Le plan d’agrandissement de l’autoroute est prêt depuis 2006, mais les autorités n’ont jamais franchi le pas. Aujourd’hui, sa mise en œuvre implique l’expropriation complète de 5 propriétés et partielle de 29 autres. Les indemnités, calculées en 2018, avoisinent les 35 millions de dollars. Largement érodées par l’inflation et la dévaluation de la livre, elles sont actuellement réévaluées par le CDR.

En attendant, la première phase, lancée à la mi-août pour un mois, vise à dégager le domaine public de tous les empiètements privés – constructions bâties ou non, commerces, kiosques, tentes – le long de l’espace routier. La municipalité de Jounieh s’associe au ministère des Travaux publics pour remettre de l’ordre sur la voie et freiner un urbanisme non maîtrisé, tout en préparant le terrain pour la future autoroute.

Le domaine public grignoté de toutes parts

Sur instruction du procureur général près la Cour d’appel du Mont-Liban, Sami Sader, la municipalité de Jounieh a lancé une opération de régularisation des établissements commerciaux, bâtis ou non, en les sommant de présenter onze documents attestant de la légalité de leur situation. Un délai de quinze jours leur a été accordé, avant que leurs locaux ne soient fermés, puis, dans une phase ultérieure, évacués à l’aide d’un tracteur. Ainsi, soixante établissements ayant empiété sur le domaine public de la voie ouest ont été fermés, tandis que soixante-douze autres sur la voie est ont subi le même sort. Il convient de rappeler que la grande majorité des empiètements sur le domaine public relève de la juridiction de la municipalité de Jounieh.

Répondant à une question d’Ici Beyrouth, une source de la municipalité de Jounieh, ayant requis l’anonymat, a indiqué que les personnes en situation illégale n’ont droit à aucune indemnité ni compensation, puisqu’elles sont, par définition, en infraction avec la loi. Mais, chaque cas susceptible de régularisation sera étudié, a-t-on ajouté de même source.

Plan directeur et réorganisation

L’exécution du projet transformera profondément la morphologie et les caractéristiques de la route côtière. Le plan directeur prévoit l’aménagement de quatre voies par sens sur une chaussée bidirectionnelle, séparée par un terre-plein central: trois voies principales et une voie de service entièrement distincte, destinée à faciliter l’accès aux localités de Sarba, Adma, Haret Sakhr, Zouk Mikaël et Ghadir.

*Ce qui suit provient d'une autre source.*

/-- FlushEmptiesTheQueue and PendingStopTakenAtReturn: the records a flush finds, and the ways of a return. -/
theorem test_meets_flush_and_pending_stop :
    let t := latched 2 1 0x280 (reader .taking 0x208 idle)
    let f := latched 1 0x61 0 (reader .heldFull 0x208 idle)
    let c := latched 1 0x61 0 (reader .taking 0x208 idle)
    let stop := fun (s : State) => s.withKlr { s.klr with pendingStop := true }
    (MemoryCanonical t ∧ Powered t ∧ t.klr.pendingStop = false ∧ KeyKind.ofByte t.klr.latched.kind = some .text ∧
      t.klr.state = .taking ∧ t.klr.linkDue = false) ∧
    (f.klr.pendingStop = false ∧ KeyKind.ofByte f.klr.latched.kind ≠ some .text ∧ f.klr.state = .heldFull) ∧
    idle.klr.state = .stopped ∧ TakingOther c ∧
    ((stop c).klr.pendingStop = true ∧ TakingOther (stop c) ∧ validate (stop c).klr.latched = .ok .char ∧
      (stop c).taq.length < 64 ∧ NoStall (stop c)) ∧
    ((stop t).klr.pendingStop = true ∧ validate (stop t).klr.latched = .ok .text ∧
      (stop t).klr.offset + 1 = (stop t).klr.latched.code.toNat ∧ (stop t).taq.length < 64 ∧ NoStall (stop t)) ∧
    ((stop f).klr.pendingStop = true ∧ (stop f).klr.state = .heldFull) ∧
    (TakingOther (stop (latched 0 0 0 c)) ∧ validate (stop (latched 0 0 0 c)).klr.latched = .error .badKind) := by
  unfold MemoryCanonical Powered TakingOther NoStall
  exact ⟨by decide +kernel, by decide +kernel, rfl, by decide +kernel, ⟨rfl, by decide +kernel, rfl, by decide +kernel, by decide +kernel⟩,
    ⟨rfl, rfl, by decide +kernel, by decide +kernel, by decide +kernel⟩, ⟨rfl, rfl⟩, by decide +kernel, rfl⟩

/-- PendingStopTakenAtReturn: a refused TEXT record. -/
theorem test_meets_refused_text_stop :
    let t := latched 2 0 0x280 (reader .taking 0x208 idle)
    let s := t.withKlr { t.klr with pendingStop := true }
    MemoryCanonical s ∧ Powered s ∧ s.klr.pendingStop = true ∧ KeyKind.ofByte s.klr.latched.kind = some .text ∧
      s.klr.state = .taking ∧ s.klr.linkDue = false ∧ validate s.klr.latched = .error .badLength := by
  unfold MemoryCanonical Powered
  exact ⟨by decide +kernel, rfl, rfl, rfl, rfl, rfl, rfl⟩

/-- FlushEmptiesTheQueue: a conversion that has begun in each of its forms, and forms that have not. -/
theorem test_meets_conversion_begun :
    let w := fun (acted : Bool) => Conversion.erasing { mode := .count, remaining := 1, phase := .blanks, acted := acted }
    (∀ c, c ∈ [Conversion.releasing true, .releasing false, .draining true, w true] → ConversionBegun (setConv c idle)) ∧
    ∀ c, c ∈ [Conversion.idle, .spelling, .draining false, w false] → ¬ ConversionBegun (setConv c idle) := by
  simp only [List.forall_mem_cons, List.not_mem_nil, false_imp_iff, implies_true, and_true]
  refine ⟨⟨Or.inl ⟨_, rfl⟩, Or.inl ⟨_, rfl⟩, Or.inr (Or.inl rfl), Or.inr (Or.inr ⟨_, rfl, rfl⟩)⟩, ?_, ?_, ?_, ?_⟩
  all_goals
    rintro (⟨_, h⟩ | h | ⟨_, h, ha⟩)
    all_goals first | (cases h; done) | (cases h; exact absurd ha (by decide))

/-- QuietAndRehomeByState: READY, HELD with and without another reason, FAULT with the cover closed and open. -/
theorem test_meets_quiet_and_rehome :
    let rib := (mech .held idle).withPmc { (mech .held idle).pmc with ribbonHold := true }
    let open_ := (mech .fault idle).withPmc { (mech .fault idle).pmc with coverOpen := true }
    Powered idle ∧ idle.pmc.state = .ready ∧ (mech .held idle).pmc.state = .held ∧ (mech .held idle).pmc.ribbonHold = false ∧
    (rib.pmc.state = .held ∧ rib.pmc.ribbonHold = true) ∧
    ((mech .fault idle).pmc.state = .fault ∧ (mech .fault idle).pmc.coverOpen = false ∧ NoStall (mech .fault idle)) ∧
    open_.pmc.coverOpen = true := by unfold Powered NoStall; decide +kernel

/-- A line-mode line of one composed cell with the actions given. -/
def composedHead (k : KeyKind) (code : Byte) (arg : Half) : State := waiting k code arg (composed idle)

/-- A stop found lies past the point. -/
theorem nextStop_after {tabs : List Nat} {p t : Nat} (h : nextStop tabs p = some t) : p < t := by
  unfold nextStop at h
  simpa using List.find?_some h

/-- What layOut answers is laid out. -/
theorem laidOut_of_layOut (tabs : List Nat) : ∀ (cs : List Cell) (pt : Point) (ds : List Cell),
    layOut tabs pt cs = some ds → LaidOut tabs pt cs ds
  | [], _, _, h => (Option.some.inj h).symm
  | c :: cs, pt, ds, h => by
    have rest : ∀ c', LaidFrom tabs pt c c' → (match layOut tabs c'.ending cs with
        | none => none
        | some cs' => some (c' :: cs')) = some ds → LaidOut tabs pt (c :: cs) ds := by
      intro c' hc h
      split at h
      · exact nomatch h
      · rename_i cs' hcs
        cases Option.some.inj h
        exact ⟨hc, laidOut_of_layOut tabs cs _ _ hcs⟩
    rw [layOut] at h
    cases hb : c.blank <;> simp only [hb] at h
    · exact rest _ ⟨rfl, by rw [hb]; exact ⟨rfl, rfl⟩⟩ h
    · exact rest _ ⟨rfl, by rw [hb]; exact ⟨rfl, rfl⟩⟩ h
    · cases ht : nextStop tabs pt.step with
      | none => rw [ht] at h; exact nomatch h
      | some t =>
        rw [ht] at h
        have hp := nextStop_after ht
        exact rest (placeTab pt t c) ⟨rfl, by
          rw [hb]
          exact ⟨by rw [ht]; simp only [placeTab]; congr 1; omega, rfl⟩⟩ h

/-- DirectModeMakesTheCell: a CHAR, with host accesses too, a space, a TAB whose stop is the limit itself. -/
theorem test_meets_direct_cells :
    let c := waiting .char 0x61 0 idle
    let h := hostComes [(1, .writeByte 0x7FFF 1), (1, .readWord 0x7FFE)] c
    let sp := waiting .char 0x20 0 idle
    let tb := waiting .tab 0 0 (idle.withEsc { idle.esc with tabs := [3359] })
    (c.lst.mode.line = false ∧ c.lst.cells.length < 160 ∧ HeadConverts .char (act .char 0x61 0) [] c ∧
      c.pmc.work.length < 16 ∧ (wheelEntry c 0x61).petal ≤ 95 ∧ WithinLimit c (endOf c (charProduct c 0x61))) ∧
    c.hpa.coming = [] ∧ (MemoryCanonical h ∧ h.hpa.coming ≠ [] ∧ ComingServable h ∧ HeadConverts .char (act .char 0x61 0) [] h) ∧
    (HeadConverts .char (act .char 0x20 0) [] sp ∧ ¬ InHotZone sp ∧ WithinLimit sp (endOf sp (spaceProduct sp))) ∧
    (HeadConverts .tab (act .tab 0 0) [] tb ∧ nextStop tb.esc.tabs tb.lst.step = some 3359 ∧
      WithinLimit tb { step := 3359, frac := 0 }) := by
  refine ⟨⟨rfl, by decide +kernel, heads (by decide +kernel), by decide +kernel, by decide +kernel, ?_⟩,
    by decide +kernel, ⟨by unfold MemoryCanonical; decide +kernel, by decide +kernel, by unfold ComingServable; decide +kernel,
      heads (by decide +kernel)⟩,
    ⟨heads (by decide +kernel), ?_, ?_⟩, ⟨heads (by decide +kernel), by decide +kernel, ?_⟩⟩
  all_goals (try unfold WithinLimit); (try unfold InHotZone); decide +kernel

/-- ActionsWaitAtTheHead: a head of another kind, no READY since reset, a stall, a conversion in progress; all sixteen
commands convert a kind. -/
theorem test_meets_waiting_actions :
    Converts .convertChar .char ∧ Converts (.convertErase { ribbon := true, tape := true }) .erase ∧
    (∀ a rest, (waiting .tab 0 0 idle).taq = a :: rest → a.kind ≠ .char) ∧ State.reset.pmc.everReady = false ∧
    ¬ NoStall (stall idle) ∧ (setConv .spelling idle).lst.conv ≠ .idle := by
  refine ⟨Or.inl (by decide), Or.inr ⟨rfl, _, rfl⟩, ?_, rfl, ?_, by decide +kernel⟩
  · intro a rest h
    cases h
    decide
  · unfold NoStall; decide +kernel

/-- DirectModeRefusals: no room, off the wheel, a full line, past the limit; a space in the hot zone, in a full line, past
the limit; a TAB with no stop, past the limit, in a full line. -/
theorem test_meets_direct_refusals :
    let c := waiting .char 0x61 0 idle
    let o := waiting .char 0x21 0 idle
    let sp := fun (s : State) => waiting .char 0x20 0 s
    let hot := inMode 8 ((idle.withEsc { idle.esc with hotZone := 480 }).withLst { idle.lst with step := 2879 })
    let edge := fun (s : State) => s.withLst { s.lst with step := 3336 }
    let tb := fun (tabs : List Nat) => waiting .tab 0 0 (idle.withEsc { idle.esc with tabs := tabs, rm := 240 })
    (HeadConverts .char (act .char 0x61 0) [] (withWork fullWork c) ∧ 16 ≤ (withWork fullWork c).pmc.work.length) ∧
    (HeadConverts .char (act .char 0x21 0) [] o ∧ o.hpa.coming = [] ∧ o.pmc.work.length < 16 ∧ 95 < (wheelEntry o 0x21).petal) ∧
    ((wheelEntry c 0x61).petal ≤ 95 ∧ 160 ≤ (withCells fullLine 24 c).lst.cells.length) ∧
    (HeadConverts .char (act .char 0x61 0) [] (edge c) ∧ (edge c).lst.cells.length < 160 ∧
      ¬ WithinLimit (edge c) (endOf (edge c) (charProduct (edge c) 0x61))) ∧
    (HeadConverts .char (act .char 0x20 0) [] (sp hot) ∧ (sp hot).hpa.coming = [] ∧ InHotZone (sp hot)) ∧
    (¬ InHotZone (sp idle) ∧ 160 ≤ (withCells fullLine 24 (sp idle)).lst.cells.length) ∧
    ¬ WithinLimit (edge (sp idle)) (endOf (edge (sp idle)) (spaceProduct (edge (sp idle)))) ∧
    (HeadConverts .tab (act .tab 0 0) [] (tb []) ∧ nextStop (tb []).esc.tabs (tb []).lst.step = none) ∧
    (nextStop (tb [241]).esc.tabs (tb [241]).lst.step = some 241 ∧ ¬ WithinLimit (tb [241]) { step := 241, frac := 0 }) ∧
    (WithinLimit (tb [240]) { step := 240, frac := 0 } ∧ 160 ≤ (withCells fullLine 24 (tb [240])).lst.cells.length) := by
  refine ⟨⟨heads (by decide +kernel), by decide +kernel⟩, ⟨heads (by decide +kernel), by decide +kernel, by decide +kernel, by decide +kernel⟩,
    by decide +kernel, ⟨heads (by decide +kernel), by decide +kernel, ?_⟩, ⟨heads (by decide +kernel), by decide +kernel, ?_⟩, ⟨?_, by decide +kernel⟩,
    ?_, ⟨heads (by decide +kernel), by decide +kernel⟩, ⟨by decide +kernel, ?_⟩, ⟨?_, by decide +kernel⟩⟩
  all_goals (try unfold WithinLimit); (try unfold InHotZone); decide +kernel

/-- A line whose layout reaches the state given holds when its end does not pass the limit. -/
theorem lineHolds_of {e : Esc} {release : Bool} {o : Point} {cs ds : List Cell} (h : layOut e.tabs o cs = some ds)
    (hp : (decide ((if release then 3359 else e.rm) < (endOfLine o ds).step) || (decide ((endOfLine o ds).step =
      if release then 3359 else e.rm) && decide (0 < (endOfLine o ds).frac))) = false) : LineHolds e release o cs ds := by
  refine ⟨laidOut_of_layOut _ _ _ _ h, ?_⟩
  rintro (h1 | ⟨h1, h2⟩)
  · rw [decide_eq_true h1] at hp
    exact nomatch hp
  · rw [decide_eq_true h1, decide_eq_true h2] at hp
    exact nomatch Bool.or_eq_false_iff.mp hp |>.2

/-- LineModeInsertion: off the wheel; a full line; a line that fails for want of a stop, one that fails at the margin, and one
that holds; with composed cells and without. -/
theorem test_meets_insertion :
    let c := composedHead .char 0x61 0
    let o := composedHead .char 0x21 0
    let tb := composedHead .tab 0 0
    let tabCell := { blankCellAt tb (act .tab 0 0) .tab .composed 0 0 with start := 0, fBefore := 0 }
    (c.lst.mode.line = true ∧ HeadConverts .char (act .char 0x61 0) [] c ∧ (wheelEntry c 0x61).petal ≤ 95 ∧
      c.lst.cells.length < 160 ∧ ∃ ds, LineHolds c.esc c.lst.mode.marginRelease (originOf c)
        ((composedCells c).take c.lst.cursor ++ charCellAt c (act .char 0x61 0) .composed :: (composedCells c).drop c.lst.cursor)
          ds) ∧
    LineFails { c.esc with rm := 240 } false { step := 200, frac := 0 } [{ cell with advance := 41 }] .margin ∧
    (composedCells c ≠ [] ∧ composedCells (inMode 0x11 idle) = [] ∧ (inMode 0x11 idle).lst.mode.line = true) ∧
    (o.lst.mode.line = true ∧ o.hpa.coming = [] ∧ HeadConverts .char (act .char 0x21 0) [] o ∧ 95 < (wheelEntry o 0x21).petal) ∧
    160 ≤ (withCells fullLine 24 c).lst.cells.length ∧
    (HeadConverts .tab (act .tab 0 0) [] tb ∧ tb.lst.mode.line = true ∧
      LineFails tb.esc tb.lst.mode.marginRelease (originOf tb)
        ((composedCells tb).take tb.lst.cursor ++ tabCell :: (composedCells tb).drop tb.lst.cursor) .noStop) := by
  refine ⟨⟨rfl, heads (by decide +kernel), by decide +kernel, by decide +kernel, ⟨_, lineHolds_of (by rfl) (by decide +kernel)⟩⟩,
    Or.inr ⟨_, laidOut_of_layOut _ _ _ _ rfl, List.cons_ne_nil _ _, Or.inl (by decide +kernel), rfl⟩, by decide +kernel,
    ⟨rfl, by decide +kernel, heads (by decide +kernel), by decide +kernel⟩, by decide +kernel, ⟨heads (by decide +kernel), rfl, Or.inl ⟨?_, rfl⟩⟩⟩
  rintro (_ | ⟨d, _ | ⟨d', ds⟩⟩) h
  · exact h
  · exact h.2
  · exact nomatch h.2.1.2.1.symm.trans (rfl : nextStop _ _ = none)

/-- BackspaceStepsAndCursorMoves, ForwardMovesOneSpaceProduct (below, at the limit) and RelocateMovesToTheGreatestEnd. -/
theorem test_meets_moves :
    let b := waiting .backspace 0 0 idle
    let f := waiting .forward 0 0 idle
    let e := waiting .forward 0 0 (idle.withLst { idle.lst with step := 3359 })
    let r := waiting .relocate 0 0 (withCells [cell] 0 idle)
    (HeadConverts .backspace (act .backspace 0 0) [] b ∧ composing b = false) ∧
    (HeadConverts .backspace (act .backspace 0 0) [] (composedHead .backspace 0 0) ∧ composing (composedHead .backspace 0 0) = true) ∧
    (HeadConverts .forward (act .forward 0 0) [] (composedHead .forward 0 0) ∧ composing (composedHead .forward 0 0) = true) ∧
    (HeadConverts .relocate (act .relocate 0 0) [] (composedHead .relocate 0 0) ∧ composing (composedHead .relocate 0 0) = true) ∧
    (HeadConverts .forward (act .forward 0 0) [] f ∧ composing f = false ∧ f.lst.step < limitOf f) ∧
    (HeadConverts .forward (act .forward 0 0) [] e ∧ composing e = false ∧ limitOf e ≤ e.lst.step) ∧
    (HeadConverts .relocate (act .relocate 0 0) [] r ∧ composing r = false ∧ cell ∈ r.lst.cells ∧ cell.state ≠ .composed) ∧
    (HeadConverts .forward (act .forward 0 0) [] (inMode 1 f) ∧ (inMode 1 f).lst.mode.line = true ∧ composing (inMode 1 f) = false) ∧
    (HeadConverts .relocate (act .relocate 0 0) [] (inMode 1 r) ∧ (inMode 1 r).lst.mode.line = true ∧
      composing (inMode 1 r) = false) ∧
    (∀ c, c ∈ (waiting .relocate 0 0 idle).lst.cells → c.state = .composed) := by
  exact ⟨⟨heads (by decide +kernel), by decide +kernel⟩, ⟨heads (by decide +kernel), by decide +kernel⟩,
    ⟨heads (by decide +kernel), by decide +kernel⟩, ⟨heads (by decide +kernel), by decide +kernel⟩,
    ⟨heads (by decide +kernel), by decide +kernel⟩, ⟨heads (by decide +kernel), by decide +kernel⟩,
    ⟨heads (by decide +kernel), by decide +kernel⟩, ⟨heads (by decide +kernel), by decide +kernel⟩,
    ⟨heads (by decide +kernel), by decide +kernel⟩, by decide +kernel⟩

Sur le plan de la géométrie routière, des bretelles d’entrée et de sortie, judicieusement dimensionnées et espacées d’environ 500 mètres, viendront fluidifier la circulation. Le nivellement des chaussées à l’est et à l’ouest sera harmonisé, à l’exception du tronçon situé après le pont Fouad Chéhab, où un écart de 600 mètres subsistera pour des raisons techniques.

Côté ouvrages d’art, six structures existantes seront démantelées ou réaménagées, tandis que neuf nouvelles passerelles piétonnes seront construites.

Si le projet d’élargissement de cette autoroute venait à aboutir, il constituerait un exemple de référence en ingénierie routière, alliant capacité, sécurité, entretien et intégration urbaine.